--- EXERCISE OBJECTIVE ---
Please reproduce exactly the lines from the start of the records through the one containing "(R33, R502). -/", and nothing more.
··· RECORDS SUPPLIED
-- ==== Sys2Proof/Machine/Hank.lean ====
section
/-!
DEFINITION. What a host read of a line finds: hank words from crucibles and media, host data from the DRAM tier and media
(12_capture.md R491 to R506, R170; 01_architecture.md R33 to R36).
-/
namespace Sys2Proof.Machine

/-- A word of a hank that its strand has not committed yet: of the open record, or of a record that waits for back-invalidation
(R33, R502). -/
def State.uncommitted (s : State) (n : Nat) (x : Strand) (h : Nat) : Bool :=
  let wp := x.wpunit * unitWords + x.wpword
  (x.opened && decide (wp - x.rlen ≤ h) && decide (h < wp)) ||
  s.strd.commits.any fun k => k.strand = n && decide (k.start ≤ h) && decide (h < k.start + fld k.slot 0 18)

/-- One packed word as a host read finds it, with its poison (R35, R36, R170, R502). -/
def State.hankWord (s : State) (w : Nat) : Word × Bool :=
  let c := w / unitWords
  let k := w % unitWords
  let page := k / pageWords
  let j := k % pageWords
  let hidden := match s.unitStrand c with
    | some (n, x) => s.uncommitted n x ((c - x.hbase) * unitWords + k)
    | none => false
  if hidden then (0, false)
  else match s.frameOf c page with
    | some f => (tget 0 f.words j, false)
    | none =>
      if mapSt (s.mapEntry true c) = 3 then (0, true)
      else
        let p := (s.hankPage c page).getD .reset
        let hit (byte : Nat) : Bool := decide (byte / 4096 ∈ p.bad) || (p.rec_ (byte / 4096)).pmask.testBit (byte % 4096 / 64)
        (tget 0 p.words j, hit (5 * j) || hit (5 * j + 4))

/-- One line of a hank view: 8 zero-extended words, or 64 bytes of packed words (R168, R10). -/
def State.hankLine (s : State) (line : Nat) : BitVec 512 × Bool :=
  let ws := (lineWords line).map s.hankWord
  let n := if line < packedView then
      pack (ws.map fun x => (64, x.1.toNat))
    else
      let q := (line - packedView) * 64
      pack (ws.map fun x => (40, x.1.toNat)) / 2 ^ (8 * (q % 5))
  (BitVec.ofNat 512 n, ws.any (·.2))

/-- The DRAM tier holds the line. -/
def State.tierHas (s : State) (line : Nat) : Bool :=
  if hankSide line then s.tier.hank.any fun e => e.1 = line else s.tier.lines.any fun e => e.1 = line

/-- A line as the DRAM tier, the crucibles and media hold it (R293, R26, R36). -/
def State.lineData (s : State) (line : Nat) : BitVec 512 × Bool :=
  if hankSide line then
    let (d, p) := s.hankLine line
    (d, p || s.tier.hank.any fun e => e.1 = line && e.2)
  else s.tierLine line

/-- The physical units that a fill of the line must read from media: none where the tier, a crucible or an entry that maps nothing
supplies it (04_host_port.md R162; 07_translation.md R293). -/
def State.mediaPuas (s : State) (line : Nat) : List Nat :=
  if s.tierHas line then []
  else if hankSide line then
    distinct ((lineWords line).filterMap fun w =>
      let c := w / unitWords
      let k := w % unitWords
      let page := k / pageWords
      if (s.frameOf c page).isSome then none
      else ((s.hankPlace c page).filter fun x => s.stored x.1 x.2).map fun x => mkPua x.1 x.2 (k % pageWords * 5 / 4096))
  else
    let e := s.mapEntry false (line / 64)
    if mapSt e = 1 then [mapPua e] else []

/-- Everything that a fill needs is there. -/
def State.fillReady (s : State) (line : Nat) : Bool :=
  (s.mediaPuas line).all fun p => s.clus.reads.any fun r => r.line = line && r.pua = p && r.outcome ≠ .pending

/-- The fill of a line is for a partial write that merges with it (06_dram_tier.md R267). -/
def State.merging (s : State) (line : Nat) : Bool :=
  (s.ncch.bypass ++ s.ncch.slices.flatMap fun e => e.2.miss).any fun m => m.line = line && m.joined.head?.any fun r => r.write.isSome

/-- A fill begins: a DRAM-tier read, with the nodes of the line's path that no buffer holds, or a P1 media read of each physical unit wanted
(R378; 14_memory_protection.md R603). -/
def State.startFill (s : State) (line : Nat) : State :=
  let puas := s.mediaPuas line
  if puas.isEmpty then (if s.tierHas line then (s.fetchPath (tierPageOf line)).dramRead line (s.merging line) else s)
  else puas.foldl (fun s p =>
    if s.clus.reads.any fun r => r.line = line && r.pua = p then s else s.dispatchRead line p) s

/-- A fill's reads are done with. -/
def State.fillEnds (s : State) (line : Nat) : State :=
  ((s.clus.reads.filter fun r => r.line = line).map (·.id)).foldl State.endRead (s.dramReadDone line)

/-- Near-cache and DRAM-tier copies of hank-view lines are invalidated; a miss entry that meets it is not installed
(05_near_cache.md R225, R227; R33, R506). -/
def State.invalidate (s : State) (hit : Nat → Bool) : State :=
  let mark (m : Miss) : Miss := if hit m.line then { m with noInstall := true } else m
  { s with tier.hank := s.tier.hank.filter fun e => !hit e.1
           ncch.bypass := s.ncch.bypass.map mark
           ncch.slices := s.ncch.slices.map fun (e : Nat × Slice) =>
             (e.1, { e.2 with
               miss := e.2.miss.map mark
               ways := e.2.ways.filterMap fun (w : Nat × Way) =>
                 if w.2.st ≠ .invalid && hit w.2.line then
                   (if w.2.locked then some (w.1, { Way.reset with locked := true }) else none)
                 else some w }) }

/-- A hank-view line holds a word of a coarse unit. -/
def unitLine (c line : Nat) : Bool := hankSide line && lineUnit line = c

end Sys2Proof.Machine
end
······
--- EXERCISE RESULT ---
-- ==== Sys2Proof/Machine/Hank.lean ====
section
/-!
DEFINITION. What a host read of a line finds: hank words from crucibles and media, host data from the DRAM tier and media
(12_capture.md R491 to R506, R170; 01_architecture.md R33 to R36).
-/
namespace Sys2Proof.Machine

/-- A word of a hank that its strand has not committed yet: of the open record, or of a record that waits for back-invalidation
(R33, R502). -/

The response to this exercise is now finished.